Thesis title: Life and Afterlife: Athanasia (immortality) and the figure of Orpheus 

Research: My research examines the history and myth of Orpheus, the ancient world the Thracian inhabited and, inter alia, mapping an overview of his origins. In unravelling discrete strands of the myth, I examine aspects of its development, including ancient Greek concepts of immortality and where the figure of Orpheus has been adapted, adopted and utilised down to contemporary times.

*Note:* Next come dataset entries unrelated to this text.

/-- IDLE and READ write no data register and commit nothing. -/
theorem exec_keeps_data {i : Instr} {s : State} (hi : i.writes = false) (hpresent : i.present Config.params = true)
    (hs : s.legal = true) :
    ∃ s', exec i s = .next s' ∧ s'.legal = true ∧ s'.data = s.data ∧ commitOf i s' = [] := by
  cases i with
  | reset => cases hi
  | sym b => cases hi
  | idle => exact ⟨_, exec_idle_next.mpr ⟨hs, rfl⟩, hs, rfl, rfl⟩
  | read port sel => exact ⟨_, exec_read_next.mpr ⟨hs, of_decide_eq_true hpresent, rfl⟩, hs, rfl, rfl⟩

/-- A run and the run of its SYMs and RESETs alone, from states with the same data registers, stay at the same data
registers and make the same commits. -/
theorem runInstrs_filter_writes {l : List Instr} {s t : State} (hs : s.legal = true) (h : s.sameData t)
    (hl : ∀ i ∈ l, i.present Config.params = true) :
    ∃ s' t', runInstrs l s = .next s' ∧ runInstrs (l.filter Instr.writes) t = .next t' ∧ s'.sameData t' ∧
      commitsOf l s = commitsOf (l.filter Instr.writes) t := by
  induction l generalizing s t with
  | nil => exact ⟨s, t, rfl, rfl, h, rfl⟩
  | cons i l ih =>
    obtain ⟨hpresent, hl⟩ := List.forall_mem_cons.mp hl
    by_cases hi : i.writes = true
    · obtain ⟨s₁, t₁, hexecs, hexect, hs₁, h₁, hcommit⟩ := exec_writes_of_sameData hi hs h
      obtain ⟨s', t', hruns, hrunt, h', hcommits⟩ := ih hs₁ h₁ hl
      rw [List.filter_cons_of_pos hi, runInstrs_cons hexecs, runInstrs_cons hexect, commitsOf_cons hexecs,
        commitsOf_cons hexect, hcommit, hcommits]
      exact ⟨s', t', hruns, hrunt, h', rfl⟩
    · obtain ⟨s₁, hexec, hs₁, hdata, hcommit⟩ := exec_keeps_data (Bool.eq_false_of_not_eq_true hi) hpresent hs
      have h₁ : s₁.sameData t := State.sameData_iff.mpr (hdata.trans (State.sameData_iff.mp h))
      rw [List.filter_cons_of_neg hi, runInstrs_cons hexec, commitsOf_cons hexec, hcommit, List.nil_append]
      exact ih hs₁ h₁ hl

/-! ### The obligations -/

/-- Settles O27: the run and its SYMs and RESETs go through states with the same data registers
(`runInstrs_filter_writes`). -/
theorem idlesAndReadsDoNotMatter : Obligations.IdlesAndReadsDoNotMatter :=
  fun _ _ hs hl => runInstrs_filter_writes hs (State.sameData_iff.mpr rfl) hl

/-- Settles O2: RESET asks nothing of the state, and leaves SKIP = 0 and SYNC = 0, from which a SYM makes a block test
that commits only a known syndrome. -/
theorem resetFromAnyState : Obligations.ResetFromAnyState := by
  refine ⟨exec_reset_eq, fun s => ?_, fun c hrst => ?_, fun s b => ?_⟩
  · rw [runInstrs_cons (exec_reset_eq s), runInstrs_cons (exec_reset_eq _), exec_reset_eq]
    rfl
  · rw [decodeFrame_command, decodeCommand_eq_reset.mpr hrst]
  · have hsym := exec_sym_eq (last := .a) (resetRegisters_legal s) rfl b
    refine ⟨_, (runInstrs_cons (exec_reset_eq s) _).trans (runInstrs_cons hsym []), ?_⟩
    rw [stepSym_sr, resetRegisters_sr, stepSym_resetRegisters, blockTest_oValid, resetRegisters_sync]
    refine ⟨syncAfter_zero_ne_zero, fun hunknown => ?_⟩
    have hsync : (resetRegisters s).sync.toNat ≤ 1 := Nat.zero_le 1
    rw [blockTest_of_hunt (syncAfter_eq_zero.mpr ⟨hunknown, hsync⟩)]
    exact ⟨rfl, rfl⟩

/-- Settles O3: the strobes are cleared by the first IDLE, and one SYM among IDLEs counts SKIP = 5 down once
(`runInstrs_between_tests`). -/
theorem idleOnlyClearsStrobes : Obligations.IdleOnlyClearsStrobes := by
  refine ⟨fun s n hs => runInstrs_idles hs n, fun c hrst hvalid => ?_, fun s n b hs hskip => ?_⟩
  · rw [decodeFrame_command, decodeCommand_eq_idle.mpr ⟨hrst, hvalid⟩]
  · have hcount : countSyms (List.replicate n .idle ++ [.sym b]) = 1 := countSyms_idles_append n [.sym b]
    have hops : ∀ i ∈ List.replicate n Instr.idle ++ [.sym b], i ≠ .reset ∧ i.present Config.params = true := by
      intro i hi
      obtain hi | hi := List.mem_append.mp hi
      · rw [List.eq_of_mem_replicate hi]
        exact ⟨Instr.noConfusion, rfl⟩
      · rw [List.mem_singleton.mp hi]
        exact ⟨Instr.noConfusion, rfl⟩
    obtain ⟨t, hrun, -, -, -, htskip⟩ := runInstrs_between_tests hs hops (by rw [hcount, hskip]; decide)
    rw [hcount, hskip] at htskip
    exact ⟨t, hrun, BitVec.eq_of_toNat_eq htskip⟩
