-- ==== Sys2Proof/Machine/Constants.lean ====
section
/-! DEFINITION. The constant pushes (42_constants.md R140 to R145). The bytes of a DCONST literal are fetched by the dispatcher, so a
literal that runs past the end raises ProgramOverrun before any push (R145). -/

namespace Sys2Proof.Machine

/-- DCONST_M1 (R140): pushes -1.0. -/
def execDconstM1 (s : State) : Host.Outcome State Fault Refusal :=
  complete .dconstM1 s (push 0xBFF0000000000000#64)

/-- DCONST_0 (R141): pushes +0.0. -/
def execDconst0 (s : State) : Host.Outcome State Fault Refusal :=
  complete .dconst0 s (push 0x0000000000000000#64)

/-- DCONST_1 (R142): pushes 1.0. -/
def execDconst1 (s : State) : Host.Outcome State Fault Refusal :=
  complete .dconst1 s (push 0x3FF0000000000000#64)

/-- DCONST_2 (R143): pushes 2.0. -/
def execDconst2 (s : State) : Host.Outcome State Fault Refusal :=
  complete .dconst2 s (push 0x4000000000000000#64)

/-- DCONST (R144): pushes its literal as it is, whatever the pattern (30_encoding.md R79). -/
def execDconst (lit : Word) (s : State) : Host.Outcome State Fault Refusal :=
  complete (.dconst lit) s (push lit)

end Sys2Proof.Machine
end

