-- ==== Sys2Proof/Laws/Stack.lean ====
section
/-! SUPPORT. What the stack primitives and the operand forms can do (20_memory.md R58, R59), said once. -/

namespace Sys2Proof.Machine

/-! ### Slots -/

/-- The slot that was written holds the value. -/
theorem slotAt_setSlot_same (st : Vector (Option Word) stackCap) (i : Int) (v : Word) (h0 : 0 ≤ i) (h1 : i < stackCap) :
    slotAt (setSlot st i v) i = some v := by
  have h : i.toNat < stackCap := by omega
  simp [slotAt, setSlot, h, not_lt.mpr h0]

/-- The other slots hold what they held. -/
theorem slotAt_setSlot_other (st : Vector (Option Word) stackCap) (i j : Int) (v : Word) (h0 : 0 ≤ i) (h : j ≠ i) :
    slotAt (setSlot st i v) j = slotAt st j := by
  unfold slotAt setSlot
  by_cases hj : j < 0
  · simp [hj]
  · have : i.toNat ≠ j.toNat := by omega
    simp [hj, this]

/-- A slot that holds a value exists. -/
theorem slotAt_some_inRange {st : Vector (Option Word) stackCap} {i : Int} {v : Word} (h : slotAt st i = some v) :
    0 ≤ i ∧ i < stackCap := by
  unfold slotAt at h
  split at h
  · cases h
  · rename_i hi
    refine ⟨by omega, ?_⟩
    by_contra hc
    have : ¬ i.toNat < stackCap := by omega
    rw [Vector.getElem?_eq_none (by omega)] at h
    cases h

/-- Writing back the value a slot holds changes nothing. -/
theorem setSlot_of_slotAt {st : Vector (Option Word) stackCap} {i : Int} {v : Word} (h : slotAt st i = some v) :
    setSlot st i v = st := by
  have hr := slotAt_some_inRange h
  have hi : i.toNat < stackCap := by omega
  have hv : st[i.toNat] = some v := by
    simpa [slotAt, not_lt.mpr hr.1, Vector.getElem?_eq_getElem hi] using h
  apply Vector.ext
  intro j hj
  simp only [setSlot, Vector.getElem_setIfInBounds hj]
  split
  · subst_vars
    exact hv.symm
  · rfl

/-! ### push and pop -/

theorem push_full {s : State} (v : Word) (h : s.sp = (stackCap : Int) - 1) : push v s = .error (.raise .stackOverflow) := by
  simp [push, h, raise]

theorem push_ok {s : State} (v : Word) (h0 : -1 ≤ s.sp) (h1 : s.sp < (stackCap : Int) - 1) : push v s = .ok (s.pushed v) := by
  rw [push, if_neg (by omega), if_pos (by omega)]

/-- Everything `push` can do. -/
theorem push_cases (v : Word) (s : State) :
    (s.sp = (stackCap : Int) - 1 ∧ push v s = .error (.raise .stackOverflow)) ∨
    (-1 ≤ s.sp ∧ s.sp < (stackCap : Int) - 1 ∧ push v s = .ok (s.pushed v)) ∨
    ((s.sp < -1 ∨ (stackCap : Int) ≤ s.sp) ∧ push v s = .error (.model .badPointer)) := by
  unfold push
  split
  · exact .inl ⟨‹_›, rfl⟩
  · split
    · exact .inr (.inl ⟨by omega, by omega, rfl⟩)
    · exact .inr (.inr ⟨by omega, rfl⟩)

theorem pop_empty {s : State} (h : s.sp = -1) : pop s = .error (.raise .stackUnderflow) := by
  simp [pop, h, raise]

theorem pop_ok {s : State} {v : Word} (h : s.slot s.sp = some v) : pop s = .ok (v, { s with sp := s.sp - 1 }) := by
  have := (slotAt_some_inRange h).1
  rw [pop, if_neg (by omega), h]

/-- Everything `pop` can do. -/
theorem pop_cases (s : State) :
    (s.sp = -1 ∧ pop s = .error (.raise .stackUnderflow)) ∨
    (∃ v, s.slot s.sp = some v ∧ pop s = .ok (v, { s with sp := s.sp - 1 })) ∨
    (s.sp ≠ -1 ∧ s.slot s.sp = none ∧ pop s = .error (.model .unsetSlot)) := by
  unfold pop
  split
  · exact .inl ⟨‹_›, rfl⟩
  · cases h : s.slot s.sp with
    | some v => exact .inr (.inl ⟨v, rfl, rfl⟩)
    | none => exact .inr (.inr ⟨‹_›, rfl, rfl⟩)

/-! ### The operand forms -/

theorem popPair_ok {s : State} {a b : Word} (hb : s.slot s.sp = some b) (ha : s.slot (s.sp - 1) = some a) :
    popPair s = .ok ((a, b), { s with sp := s.sp - 2 }) := by
  have h2 : pop { s with sp := s.sp - 1 } = .ok (a, { s with sp := s.sp - 1 - 1 }) := pop_ok (by exact ha)
  have e : s.sp - 1 - 1 = s.sp - 2 := by omega
  rw [e] at h2
  simp only [popPair, pop_ok hb, bind, Except.bind, h2, pure, Except.pure]

theorem popPair_short {s : State} (h : s.sp = -1 ∨ (s.sp = 0 ∧ ∃ v, s.slot 0 = some v)) :
    popPair s = .error (.raise .stackUnderflow) := by
  rcases h with h | ⟨h0, v, hv⟩
  · simp only [popPair, pop_empty h, bind, Except.bind]
  · have h1 : s.slot s.sp = some v := by rw [h0]; exact hv
    have h2 : pop { s with sp := s.sp - 1 } = .error (.raise .stackUnderflow) := pop_empty (by simp [h0])
    simp only [popPair, pop_ok h1, bind, Except.bind, h2]

/-- Everything `popPair` can do. -/
theorem popPair_cases (s : State) :
    (popPair s = .error (.raise .stackUnderflow) ∧ s.sp < 1) ∨
    (∃ a b, s.slot s.sp = some b ∧ s.slot (s.sp - 1) = some a ∧ popPair s = .ok ((a, b), { s with sp := s.sp - 2 })) ∨
    (popPair s = .error (.model .unsetSlot) ∧
      ((s.sp ≠ -1 ∧ s.slot s.sp = none) ∨ (s.sp ≠ 0 ∧ s.slot (s.sp - 1) = none))) := by
  rcases pop_cases s with ⟨h, _⟩ | ⟨b, hb, e⟩ | ⟨h, hn, e⟩
  · exact .inl ⟨popPair_short (.inl h), by omega⟩
  · rcases pop_cases { s with sp := s.sp - 1 } with ⟨h', _⟩ | ⟨a, ha, _⟩ | ⟨h', hn', e'⟩
    · have h0 : s.sp = 0 := by simpa using h'
      exact .inl ⟨popPair_short (.inr ⟨h0, b, by rw [← h0]; exact hb⟩), by omega⟩
    · exact .inr (.inl ⟨a, b, hb, ha, popPair_ok hb ha⟩)
    · refine .inr (.inr ⟨by simp only [popPair, e, bind, Except.bind, e'], .inr ⟨?_, hn'⟩⟩)
      intro h0
      exact h' (by simp [h0])
  · exact .inr (.inr ⟨by simp only [popPair, e, bind, Except.bind], .inl ⟨h, hn⟩⟩)

theorem popReg_ok {s : State} {v : Word} (i : Reg) (h : s.slot s.sp = some v) :
    popReg i s = .ok (writeReg { s with sp := s.sp - 1 } i v) := by
  simp only [popReg, pop_ok h, bind, Except.bind, pure, Except.pure]

theorem popReg_empty {s : State} (i : Reg) (h : s.sp = -1) : popReg i s = .error (.raise .stackUnderflow) := by
  simp only [popReg, pop_empty h, bind, Except.bind]

end Sys2Proof.Machine
end

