-- ==== Sys2Proof/Laws/Run.lean ====
section
/-! SUPPORT. Running several steps, one at a time. -/

namespace Sys2Proof

open Sys2Proof.Machine

@[simp] theorem run_zero (s : State) : Host.Core.run core 0 s = .next s := rfl

/-- A run of one step more begins with the step. -/
theorem run_next {s t : State} (k : Nat) (h : step s = .next t) : Host.Core.run core (k + 1) s = Host.Core.run core k t := by
  have h' : core.step s = .next t := h
  simp only [Host.Core.run, h']

/-- A run stops where a step faults. -/
theorem run_fault {s : State} {f : Fault} (k : Nat) (h : step s = .fault f) : Host.Core.run core (k + 1) s = .fault f := by
  have h' : core.step s = .fault f := h
  simp only [Host.Core.run, h']

/-- A step starts in a running state. -/
theorem running_of_step {s t : State} (h : step s = .next t) : s.mode = .running := by
  unfold step at h
  split at h
  · cases h
  · assumption

/-- No step leaves a halted state. -/
theorem step_halted {s : State} (h : s.halted = true) : step s = .fault .halted := by
  cases hm : s.mode with
  | running => simp [State.halted, hm] at h
  | halted c => simp only [step, hm]

end Sys2Proof
end

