/-! ### The unit, texts and records up to NaNs -/

/-- The unit: with a NaN operand both results are NaNs, and without one the operands are the same; the zero test sees no NaN bits. -/
theorem sameEff_fpu (op : ArithOp) {a a' b b' : Word} (ha : SameValue a a') (hb : SameValue b b') :
    SameEff SameValue (fpu op a b) (fpu op a' b') := by
  have hzero := isZeroDivisor_eq_of_sameValue hb
  rcases fpu_cases op a b with ⟨r, hr⟩ | ⟨rfl, hz, hr⟩
  · rcases fpu_cases op a' b' with ⟨r', hr'⟩ | ⟨rfl, hz', _⟩
    · rw [hr, hr']
      refine sameEff_ok ?_
      by_cases hn : isNaN a = true ∨ isNaN b = true
      · have hn' : isNaN a' = true ∨ isNaN b' = true := by
          rwa [← isNaN_eq_of_sameValue ha, ← isNaN_eq_of_sameValue hb]
        exact .inr ⟨isNaN_fpu hn hr, isNaN_fpu hn' hr'⟩
      · obtain ⟨hna, hnb⟩ : isNaN a = false ∧ isNaN b = false := by simpa using hn
        obtain rfl := eq_of_sameValue ha hna
        obtain rfl := eq_of_sameValue hb hnb
        exact .inl (Except.ok.inj (hr.symm.trans hr'))
    · rw [fpu_div_zero (hzero.trans hz')] at hr
      cases hr
  · rw [hr, fpu_div_zero (hzero.symm.trans hz)]
    exact sameEff_raise (.inr ⟨a, b, a', b', rfl, rfl, ha, hb⟩)

theorem sameLine_fmt6 {x y : Word} (h : SameValue x y) : SameLine (fmt6 x) (fmt6 y) := by
  rcases h with rfl | ⟨hx, hy⟩
  · exact .inl rfl
  · exact .inr ⟨fmt6_of_isNaN_cases hx, fmt6_of_isNaN_cases hy⟩

theorem sameDiag_diagOf (index : Nat) (byte : Option Byte) {k l : FatalInfo} (h : SameInfo k l) :
    SameDiag (some (diagOf index byte k)) (some (diagOf index byte l)) := by
  have hrefl : ∀ x : Option Word, SameOptional x x := by
    rintro (_ | x)
    · trivial
    · exact sameValue_refl x
  rcases h with rfl | ⟨a, b, a', b', rfl, rfl, ha, hb⟩
  · exact ⟨rfl, rfl, rfl, rfl, hrefl _, hrefl _⟩
  · exact ⟨rfl, rfl, rfl, rfl, ha, hb⟩

/-! ### Updates of two states side by side -/

section Updates

variable {s t : State} (h : SameUpToNaN s t)
include h

theorem sameUpToNaN_withSp (i : Int) : SameUpToNaN { s with sp := i } { t with sp := i } :=
  { h with sp := rfl }

theorem sameUpToNaN_emit {x y : Line} (hxy : SameLine x y) : SameUpToNaN (emit x s) (emit y t) :=
  { h with out := List.rel_append h.out (.cons hxy .nil) }

theorem sameUpToNaN_writeReg (r : Reg) {v w : Word} (hvw : SameValue v w) :
    SameUpToNaN (writeReg s r v) (writeReg t r w) := by
  cases r with
  | r1 => exact { h with r1 := hvw }
  | r2 => exact { h with r2 := hvw }

theorem sameValue_readReg (r : Reg) : SameValue (readReg s r) (readReg t r) := by
  cases r with
  | r1 => exact h.r1
  | r2 => exact h.r2

theorem sameUpToNaN_pushed {v w : Word} (hvw : SameValue v w) (h0 : 0 ≤ s.sp + 1) (h1 : s.sp + 1 < stackCap) :
    SameUpToNaN (s.pushed v) (t.pushed w) := by
  refine { h with sp := by rw [pushed_sp, pushed_sp, h.sp], slot := fun i => ?_ }
  rw [State.slot, State.slot, pushed_stack, pushed_stack, ← h.sp]
  by_cases hi : i = s.sp + 1
  · rw [hi, slotAt_setSlot_same _ _ _ h0 h1, slotAt_setSlot_same _ _ _ h0 h1]
    exact hvw
  · rw [slotAt_setSlot_other _ _ _ _ h0 hi, slotAt_setSlot_other _ _ _ _ h0 hi]
    exact h.slot i

theorem sameUpToNaN_takeFatal (byte : Option Byte) {k l : FatalInfo} (hkl : SameInfo k l) :
    SameUpToNaN (takeFatal s byte k) (takeFatal t byte l) :=
  { h with
    mode := rfl
    diag := by rw [takeFatal_diag, takeFatal_diag, h.pc]; exact sameDiag_diagOf t.pc byte hkl }

theorem sameUpToNaN_takeFetchError (e : DecodeError) : SameUpToNaN (takeFetchError s e) (takeFetchError t e) := by
  cases e with
  | noByte => exact sameUpToNaN_takeFatal h _ (.inl rfl)
  | invalidOpcode b => exact sameUpToNaN_takeFatal h _ (.inl rfl)
  | truncated b => exact sameUpToNaN_takeFatal h _ (.inl rfl)

/-! ### The stack primitives and the effects side by side -/

theorem sameEff_push {v w : Word} (hvw : SameValue v w) : SameEff SameUpToNaN (push v s) (push w t) := by
  rw [push, push, ← h.sp]
  split_ifs with hfull hroom
  · exact sameEff_raise (.inl rfl)
  · exact sameEff_ok (sameUpToNaN_pushed h hvw hroom.1 hroom.2)
  · exact sameEff_model _

theorem sameEff_pop : SameEff (fun x y => SameValue x.1 y.1 ∧ SameUpToNaN x.2 y.2) (pop s) (pop t) := by
  have hslot : SameOptional (s.slot s.sp) (t.slot t.sp) := by rw [← h.sp]; exact h.slot s.sp
  rcases pop_cases s with ⟨hs, e⟩ | ⟨v, hv, e⟩ | ⟨hs, hn, e⟩
  · rw [e, pop_empty (h.sp.symm.trans hs)]
    exact sameEff_raise (.inl rfl)
  · rw [hv] at hslot
    obtain ⟨w, hw, hvw⟩ := sameOptional_some_left hslot
    rw [e, pop_ok hw, h.sp]
    exact sameEff_ok ⟨hvw, sameUpToNaN_withSp h _⟩
  · rw [hn] at hslot
    have ht : pop t = .error (.model .unsetSlot) := by
      rw [pop, if_neg (by rwa [← h.sp]), sameOptional_none_left hslot]
    rw [e, ht]
    exact sameEff_model _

I analyse three modern uses of the myth, re-drawing versions of the figure: a ‘Once & Future Orpheus,’ his metamorphoses as an outsider and agent of change, and his passage symbolism – ‘Don’t look back’. My MA dissertation was in the field of religion and the individual in ancient Greek society. The Greeks were obsessed with the past; it suffused every facet of their culture. The poets and tragedians established in the Greek mind the composition of divine order, and reason (‘logos’) did not remove myth (‘muthos’) from ancient society. The cumulative legacy, and the emotional and social support it provided, was very potent.

Paul Cantz

Thesis title: A Critical Comparison Between Hebraic and Ancient Greek Myths and Motifs Concerning Aging and Death

Research: My research spans the domains of psychoanalysis, mythology, and religious studies. I have published and presented on the topics of the intellectual foundations of psychiatry, the dynamics of religious conversion, death anxiety, cross cultural concepts of femininity, psychodynamics of music, the historical uniqueness of baseball, the connection between misogyny and Antisemitism, the bio-ethical ramifications of the anti-aging movement, and most recently on the rise in popularity of dystopian films and television programs. I am a licensed, board certified clinical psychologist and Associate Director of Training/Associate Professor at Adler University, Chicago, IL; Clinical Assistant Professor of Psychology, Department of Psychiatry at the University of Illinois at Chicago (UIC) College of Medicine; Coordinator for the UIC Program in Religion, Spirituality & Mental Health and an adjunct faculty member at the Spertus Institute for Jewish Learning and Leadership.